++++ Data to use ++++

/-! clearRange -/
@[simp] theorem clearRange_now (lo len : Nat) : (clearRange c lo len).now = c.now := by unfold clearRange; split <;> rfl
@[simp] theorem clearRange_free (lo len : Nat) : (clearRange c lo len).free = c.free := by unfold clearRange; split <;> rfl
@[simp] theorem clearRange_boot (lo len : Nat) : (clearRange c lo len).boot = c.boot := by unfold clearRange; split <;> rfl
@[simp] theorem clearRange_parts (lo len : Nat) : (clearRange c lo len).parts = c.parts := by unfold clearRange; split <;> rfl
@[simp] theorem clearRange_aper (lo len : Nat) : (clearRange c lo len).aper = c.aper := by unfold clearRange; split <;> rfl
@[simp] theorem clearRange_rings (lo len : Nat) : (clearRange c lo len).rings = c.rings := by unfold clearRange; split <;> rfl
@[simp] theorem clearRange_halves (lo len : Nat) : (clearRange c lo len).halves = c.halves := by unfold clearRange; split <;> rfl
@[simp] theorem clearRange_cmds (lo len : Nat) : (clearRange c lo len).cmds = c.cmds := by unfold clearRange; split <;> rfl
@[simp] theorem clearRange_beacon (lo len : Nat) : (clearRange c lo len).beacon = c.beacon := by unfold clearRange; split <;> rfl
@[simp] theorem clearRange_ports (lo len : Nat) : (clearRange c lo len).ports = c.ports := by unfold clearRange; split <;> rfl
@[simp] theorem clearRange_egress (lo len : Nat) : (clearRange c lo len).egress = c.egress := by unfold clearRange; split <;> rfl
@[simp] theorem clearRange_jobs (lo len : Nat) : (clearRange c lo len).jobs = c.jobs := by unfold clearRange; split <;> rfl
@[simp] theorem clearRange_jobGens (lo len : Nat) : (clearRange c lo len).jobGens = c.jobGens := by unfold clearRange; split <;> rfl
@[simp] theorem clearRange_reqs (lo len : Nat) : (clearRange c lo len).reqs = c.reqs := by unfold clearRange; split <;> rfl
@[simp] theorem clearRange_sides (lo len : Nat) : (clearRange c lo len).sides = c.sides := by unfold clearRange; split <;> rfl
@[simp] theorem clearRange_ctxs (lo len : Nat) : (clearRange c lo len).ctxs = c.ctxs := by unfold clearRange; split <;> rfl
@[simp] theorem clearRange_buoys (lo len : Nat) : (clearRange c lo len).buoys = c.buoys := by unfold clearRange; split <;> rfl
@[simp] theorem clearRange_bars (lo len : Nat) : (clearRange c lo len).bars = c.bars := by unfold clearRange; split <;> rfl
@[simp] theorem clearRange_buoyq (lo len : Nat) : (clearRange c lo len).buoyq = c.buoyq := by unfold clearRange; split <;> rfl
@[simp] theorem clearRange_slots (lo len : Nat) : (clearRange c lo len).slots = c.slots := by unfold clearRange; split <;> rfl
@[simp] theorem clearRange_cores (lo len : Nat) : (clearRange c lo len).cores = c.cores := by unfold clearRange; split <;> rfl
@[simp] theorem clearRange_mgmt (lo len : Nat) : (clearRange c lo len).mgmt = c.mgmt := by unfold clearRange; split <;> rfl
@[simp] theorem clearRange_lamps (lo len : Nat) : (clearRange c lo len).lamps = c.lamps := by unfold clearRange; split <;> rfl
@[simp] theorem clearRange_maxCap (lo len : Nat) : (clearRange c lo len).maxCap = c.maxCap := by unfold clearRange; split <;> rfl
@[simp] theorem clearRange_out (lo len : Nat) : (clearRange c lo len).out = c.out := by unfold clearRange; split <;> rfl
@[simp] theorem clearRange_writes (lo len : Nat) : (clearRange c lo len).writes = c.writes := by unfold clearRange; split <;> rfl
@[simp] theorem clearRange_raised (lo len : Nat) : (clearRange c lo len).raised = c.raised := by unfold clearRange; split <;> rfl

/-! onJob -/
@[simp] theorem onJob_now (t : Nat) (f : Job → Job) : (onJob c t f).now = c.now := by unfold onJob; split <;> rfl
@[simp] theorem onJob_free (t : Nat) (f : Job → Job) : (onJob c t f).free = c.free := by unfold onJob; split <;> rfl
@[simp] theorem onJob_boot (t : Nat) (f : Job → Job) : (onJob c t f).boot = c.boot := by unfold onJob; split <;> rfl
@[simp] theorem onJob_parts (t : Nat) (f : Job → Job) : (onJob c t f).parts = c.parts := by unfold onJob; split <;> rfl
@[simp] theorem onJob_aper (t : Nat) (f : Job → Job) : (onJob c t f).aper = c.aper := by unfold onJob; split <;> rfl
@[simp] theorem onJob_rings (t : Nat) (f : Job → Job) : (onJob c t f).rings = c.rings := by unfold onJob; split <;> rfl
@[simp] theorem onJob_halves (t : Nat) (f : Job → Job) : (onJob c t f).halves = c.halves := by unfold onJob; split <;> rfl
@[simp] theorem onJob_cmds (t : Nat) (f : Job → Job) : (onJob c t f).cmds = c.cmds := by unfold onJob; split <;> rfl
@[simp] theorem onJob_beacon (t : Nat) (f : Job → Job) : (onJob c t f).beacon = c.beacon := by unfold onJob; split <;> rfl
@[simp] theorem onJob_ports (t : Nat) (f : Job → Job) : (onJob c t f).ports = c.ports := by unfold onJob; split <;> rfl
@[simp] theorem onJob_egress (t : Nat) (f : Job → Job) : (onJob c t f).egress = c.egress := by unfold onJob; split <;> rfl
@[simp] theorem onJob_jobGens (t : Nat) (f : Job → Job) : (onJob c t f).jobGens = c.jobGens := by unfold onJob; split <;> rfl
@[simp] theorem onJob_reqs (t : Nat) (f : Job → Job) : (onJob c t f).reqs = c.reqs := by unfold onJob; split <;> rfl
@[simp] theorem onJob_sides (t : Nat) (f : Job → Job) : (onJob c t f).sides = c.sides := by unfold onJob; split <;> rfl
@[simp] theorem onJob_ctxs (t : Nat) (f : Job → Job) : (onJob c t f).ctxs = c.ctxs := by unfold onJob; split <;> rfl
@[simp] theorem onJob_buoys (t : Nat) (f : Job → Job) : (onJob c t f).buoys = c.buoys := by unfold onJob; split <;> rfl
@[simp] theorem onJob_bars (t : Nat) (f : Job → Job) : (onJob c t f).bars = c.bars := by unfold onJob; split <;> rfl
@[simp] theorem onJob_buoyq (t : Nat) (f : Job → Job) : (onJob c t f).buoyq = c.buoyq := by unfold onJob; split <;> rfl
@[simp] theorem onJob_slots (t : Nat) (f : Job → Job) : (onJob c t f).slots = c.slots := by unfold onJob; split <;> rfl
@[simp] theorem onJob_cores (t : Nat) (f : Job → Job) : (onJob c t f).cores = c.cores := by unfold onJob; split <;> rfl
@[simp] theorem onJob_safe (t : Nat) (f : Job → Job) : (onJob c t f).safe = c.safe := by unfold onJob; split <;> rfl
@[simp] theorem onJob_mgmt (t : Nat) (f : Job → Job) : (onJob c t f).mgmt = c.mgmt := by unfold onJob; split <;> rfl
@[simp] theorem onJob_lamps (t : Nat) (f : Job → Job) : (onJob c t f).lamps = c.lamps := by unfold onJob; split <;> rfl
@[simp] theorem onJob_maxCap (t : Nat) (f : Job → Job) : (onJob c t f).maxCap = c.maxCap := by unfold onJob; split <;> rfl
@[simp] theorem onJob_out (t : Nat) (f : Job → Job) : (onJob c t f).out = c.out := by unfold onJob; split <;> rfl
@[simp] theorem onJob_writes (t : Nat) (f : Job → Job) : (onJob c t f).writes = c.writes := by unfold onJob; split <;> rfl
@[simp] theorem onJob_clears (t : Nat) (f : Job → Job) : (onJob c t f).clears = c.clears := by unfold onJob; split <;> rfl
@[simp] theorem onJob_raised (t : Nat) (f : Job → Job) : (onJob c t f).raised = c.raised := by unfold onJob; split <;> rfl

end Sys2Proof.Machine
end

++++

• [Exercise] For the records above, state how many lines contain "bars", and nothing more.

• [Solution to the problem] 2